# [Activity]
Please state the number of lines in the listing that contain the word "tellAborts", and nothing else.
Start of Input material
/-- The check word as a sector's stack holds it (R354, R358): that of its bytes, off by its syndrome. -/
def Core.storedCheck (c : Core) (m : Memory) (sec : Nat) : Nat :=
  Nat.xor (checkWord (c.memBytes m (64 * sec) 64) (c.addrWord (64 * sec))) (c.syndrome m sec)

/-- What the checker finds on a codeword with flipped bits (R356): the check word read, off from that of the data and the
tag-and-address word read. -/
def readCheck (data : Bytes) (word stored flips : Nat) : Nat :=
  let read := leBytes 64 (Nat.xor (leNat data) (flips % 2 ^ 512))
  Nat.xor (Nat.xor stored (flips / 2 ^ 512 % 2 ^ 32)) (checkWord read (Nat.xor word (flips / 2 ^ 544)))

/-- What the checker finds on a sector with flipped bits. -/
def Core.codeSyndrome (c : Core) (m : Memory) (sec flips : Nat) : Nat :=
  readCheck (c.memBytes m (64 * sec) 64) (c.addrWord (64 * sec)) (c.storedCheck m sec) flips

/-- The syndrome of a read: the stored one where no bit of the codeword is flipped. -/
def Core.readSyndrome (c : Core) (m : Memory) (sec : Nat) (flips : BitVec 608) : Nat :=
  if flips = 0 then c.syndrome m sec else c.codeSyndrome m sec flips.toNat

/-- On-die corrections of a read are counted (R354). -/
def State.noteOnDie (s : State) (stack n : Nat) : State :=
  { s with integ := { s.integ with onDie := modifyAt s.integ.onDie stack fun v => (v + n) % 2 ^ 32 } }

/-- What a read finds wrong with the stored bits of a sector stays in its home until it is repaired or written; a wrong address or tag does
not (R356). -/
def State.storeError (s : State) (sec : Nat) (flips : BitVec 608) : State :=
  let stored := BitVec.ofNat 608 (flips.toNat % 2 ^ 544)
  let syn := s.core.readSyndrome s.core.mem sec stored
  if syn = s.core.syndrome s.core.mem sec then s else s.repairWrite sec (.bad syn) none

/-- A task's read that is stalled by a twin fetch is made again when the fetch has returned (R362). -/
def State.readAgain (s : State) (sec : Nat) (rd : Option Reader) : State :=
  match rd with
  | some (.task t) =>
    let w := Wait.read (.task t) (64 * sec) {}
    if (s.core.repairs.any fun r => r.sector = sec && r.fetch) && !s.core.waits.contains w then
      s.withCore fun c => { c with waits := c.waits ++ [w] }
    else s
  | _ => s

/-- A read of a sector by a reader (R362, R365): one that a beam frame (R343) or a line of the CU's region cache (R161) serves meets no
stored sector; poison is a context fault for a task or engine and CXL poison for the host, anything else that fails its check is a
detection event. A task's read marks the block, be it detected or not (R59). `err` is the error the codeword carries
at this read; on a block homed in T3 an error is a failed T3 access, whose host address the fault names (R353). -/
def State.readSector (s0 : State) (rd : Option Reader) (a : Nat) (err : ReadErr) : State :=
  let s := if err.onDie = 0 then s0 else s0.noteOnDie (s0.core.stackOf a) err.onDie
  let sec := a / 64
  let far := s.core.farAddr a
  let region := (s.core.cuReader rd).map fun p => cuRegion p.2.cu
  if s.core.framed rd a then s.withCore fun c => c.mark (64 * sec) 64 else
  let held := if (readerTask rd).isSome then s.awaited (64 * sec) 64 true else []
  if !held.isEmpty then s.noteSnoop held
  else if region.elim false fun r => s.core.t1Holds r a then
    s.withCore fun c => (region.elim c fun r => c.cacheRead r a).markRead rd sec
  else
  let syn := s.core.readSyndrome (s.core.readSource rd a) sec err.flips
  if far.isSome && err.flips ≠ 0 then
    let s1 := s.memEvent 3
    match readerTask rd with
    | some t => s1.withCore fun c => c.raiseTask t 0x0706 (far.getD 0)
    | none => s1
  else if syn = 0 then s.withCore fun c => (region.elim c fun r => c.cacheRead r a).markRead rd sec
  else if syn = 0xFFFFFFFF then
    match readerTask rd with
    | some t => s.withCore fun c => c.raiseTask t 0x0701 (64 * sec)
    | none => s
  else
    let s1 := if s.core.readSource rd a = s.core.mem then s.storeError sec err.flips else s
    ((s1.detect sec rd).readAgain sec rd).withCore fun c => c.markRead rd sec

/-- A repair of some sector of the ranges is pending, so that their reader waits (R363) or is restored (R369). -/
def Core.rangesBlocked (c : Core) (rs : List (Nat × Nat)) : Bool :=
  c.repairs.any fun r => rs.any fun q => q.1 ≤ 64 * r.sector + 63 && 64 * r.sector < q.1 + q.2

/-- An engine of the order sequencer reads ranges of a context (R361), up to a fault. -/
def State.readAll (s : State) (rd : Reader) (x : Nat) (rs : List (Nat × Nat)) : State :=
  (rs.flatMap fun r => sectorsOf r.1 r.2).foldl (fun (s : State) sec =>
    if s.core.faulting x then s else s.readSector (some rd) (64 * sec) {}) s

/-- Data that the host had modified in a line, or a repair mended, belongs to what an `OBJ_STORE` still moves (R326, R362, R440). -/
def Core.patchStores (c : Core) (a : Nat) (data : Bytes) : Core :=
  let mend := fun (e : Nat × Bytes) =>
    match c.order e.1 with
    | some o =>
      let lo := addrOffset a - o.arg 0x18 8
      let mine := (c.ctxOf o.ctx).bind fun x => (c.objById x (o.arg 0x10 4)).map Prod.fst
      if mine = some (addrIndex a) && o.arg 0x18 8 ≤ addrOffset a && lo + 64 ≤ e.2.length then
        (e.1, e.2.take lo ++ data ++ e.2.drop (lo + 64))
      else e
    | none => e
  { c with stores := c.stores.map mend }

/-- SECTOR_READ (R362): a task's or engine's read outside its context's objects is MEM.ACCESS (R317). -/
def execSectorRead (rd : Reader) (addr : Nat) (err : ReadErr) (s : State) : Res :=
  if !s.operational then .next s else
  match readerTask (some rd) with
  | some t =>
    match s.core.taskCtx t with
    | none => .next s
    | some x =>
      if (s.core.find x addr 1).isNone then .next (s.tellAborts (s.withCore fun c => c.raiseTask t 0x0704 addr))
      else .next (s.tellAborts (s.orWait (.read rd addr err) fun s => s.readSector (some rd) (s.core.resolve x addr) err))
  | none =>
    if (s.core.obj (addrIndex addr)).isNone then .next s else .next (s.tellAborts (s.readSector (some rd) addr err))

/-- The twin's mirrored sector of an address has a bit 65 that no device address has, in a fetch of the mirror (log entry 172). -/
def mirrorBit : Nat := 2 ^ 65

/-- What answers a fetch: the mirror of the twin's sector, or, for a sector of the twin's mirror, this module's committed PERSIST
object. -/
def State.fetchSource (s : State) (addr : Nat) : Memory × Nat :=
  if addr < mirrorBit then (s.twin.mirror.mem, addr / 64)
  else
    let a := addr - mirrorBit
    (if s.committed.persists a then s.committed.mem else {}, a / 64)

/-- TWIN_FETCH_REQUEST (R363): the committed copy of the mirrored sector, or "absent" when this module's copy fails its
check, or in HOLD or after a loss (Table 13-9). -/
def execTwinFetchRequest (addr : Nat) (s : State) : Res :=
  let m := s.fetchSource addr
  if s.twin.state = .sync && getKey m.1.sectors m.2 = some .valid then
    .next (s.emit (.fetchAnswer addr (some ((List.range 64).map fun i => (getKey m.1.cells (64 * m.2 + i)).getD 0))))
  else .next (s.emit (.fetchAnswer addr none))

/-- A pending repair leaves the list. -/
def Core.dropRepair (c : Core) (sec : Nat) : Core := { c with repairs := c.repairs.filter (·.sector ≠ sec) }

/-- A repair by twin fetch is counted and logged (Table 12-2). -/
def State.fetched (s : State) (log : Nat) : State :=
  ((({ s with integ := { s.integ with twin := s.integ.twin + 1 } }).logOutcome log 0).integEvent 1)

/-- A sector of the mirror is written in place by a repair: clean, or poisoned. -/
def State.mirrorRepair (s : State) (sec : Nat) (st : SectorSt) (data : Option Bytes) : State :=
  let m := s.twin.mirror
  { s with twin := { s.twin with mirror := { m with
      repairs := m.repairs.filter (·.sector ≠ sec)
      mem := { cells := data.elim m.mem.cells (putBytes m.mem.cells (64 * sec)), sectors := putKey m.mem.sectors sec st } } } }

/-- A sector of the mirror that the twin cannot give is poisoned; no context here owns it. -/
def State.mirrorPoison (s : State) (sec log : Nat) : State :=
  let s1 := (s.mirrorRepair sec (.bad 0xFFFFFFFF) none).logOutcome log 2
  ({ s1 with integ := { s1.integ with poison := s1.integ.poison + 1 } }).integEvent 2

/-- A fetched copy of a sector of the mirror returns (R363). -/
def State.mirrorReturn (s : State) (sec : Nat) (data : Option Bytes) : State :=
  match s.twin.mirror.repairs.find? (·.sector = sec) with
  | none => s
  | some r =>
    match data with
    | some d => (s.mirrorRepair sec .valid (some (d.take 64))).fetched r.log
    | none => s.mirrorPoison sec r.log

/-- A fetched copy returns (R363): the copy is re-encoded and rewritten in place; "absent" goes on with steps 2 and 3. A
whole-sector write since cancels the repair (Table 12-4). -/
def State.fetchReturn (s : State) (addr : Nat) (data : Option Bytes) : State :=
  let sec := addr / 64
  match s.core.repairs.find? fun r => r.sector = sec && r.fetch with
  | none => if addr < mirrorBit then s else s.mirrorReturn ((addr - mirrorBit) / 64) data
  | some r =>
    let s1 := s.withCore (·.dropRepair sec)
    match data with
    | some d => ((s1.repairWrite sec .valid (some (d.take 64))).withCore fun c => c.patchStores (64 * sec) (d.take 64)).fetched r.log
    | none =>
      if (s.intactLineage (64 * sec)).isSome then
        s1.withCore fun c => ({ c with repairs := c.repairs ++ [{ r with fetch := false }] }).restartOf r.tasks
      else s1.poisonSector sec r.log r.reader

/-- No fetch is answered any more: each that is out comes back "absent" (Table 12-4). -/
def State.dropFetches (s : State) : State :=
  let own := (s.core.repairs.filter (·.fetch)).map Repair.sector
  let mirror := s.twin.mirror.repairs.map Repair.sector
  let s1 := own.foldl (fun s sec => s.fetchReturn (64 * sec) none) s
  mirror.foldl (fun s sec => s.mirrorReturn sec none) s1

/-- A home lies on a die. -/
def Home.onDie (h : Option Home) (die : Nat) : Bool :=
  match h with
  | some (.t2 st) => st / 6 == die
  | _ => false

/-- What a die's scrubber comes to (R370): a sector of an object, one of the mirror, a copy of a device-reserve structure, or a lineage
record. -/
inductive ScrubItem
  | own (sec : Nat)
  | mirror (sec : Nat)
  | reserve (kind copy : Nat)
  | lineage (i : Nat)
  deriving DecidableEq, Repr

/-- The structures of the device reserve that are kept twice (R315, R366): the object table, the block maps, the journal and the staged
draft copy. The two copies of structure k lie on dies k and k + 1, in turn (log entry 179). -/
def reserveOn (die : Nat) : List ScrubItem :=
  (List.range 4).flatMap fun k => (List.range 2).filterMap fun c => if (k + c) % 4 = die then some (.reserve k c) else none

/-- Where a block's sectors begin in its stack (R354). -/
def sectorKey (objs : List (Nat × Obj)) (idx t : Nat) : Nat :=
  let o := getKey objs idx
  let stack := match o.bind fun o => o.homes[t]? with | some (.t2 st) => st | _ => 0
  Config.sectorBase stack idx t (o.elim 0 Obj.created) % 805306368 * 32 + stack

/-- What a die's scrubber comes to in a pass (R370): the sectors of whole blocks and those of the mirror, by ascending sector index, then
the die's device-reserve structures and its lineage records (log entry 179). -/
def State.scrubItems (s : State) (die : Nat) : List ScrubItem :=
  let own := s.core.objs.flatMap fun p => (p.2.whole.filter fun t => Home.onDie p.2.homes[t]? die).map fun t =>
    (sectorKey s.core.objs p.1 t, (List.range 256).map fun i => ScrubItem.own (devAddr p.1 (16384 * t) / 64 + i))
  let mirror := (s.twin.mirror.mem.sectors.filter fun e => (getKey s.twin.mirror.objs (addrIndex (64 * e.1))).elim false fun o =>
      Home.onDie o.homes[addrOffset (64 * e.1) / 16384]? die).map fun e =>
    (sectorKey s.twin.mirror.objs (addrIndex (64 * e.1)) (addrOffset (64 * e.1) / 16384) + 32 * (e.1 % 256), [ScrubItem.mirror e.1])
  (sortKey Prod.fst (own ++ mirror)).flatMap Prod.snd ++ reserveOn die
    ++ (List.range (s.core.onchip.lineage.getD die []).length).map .lineage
End of Input material
# [Exercise solution]
3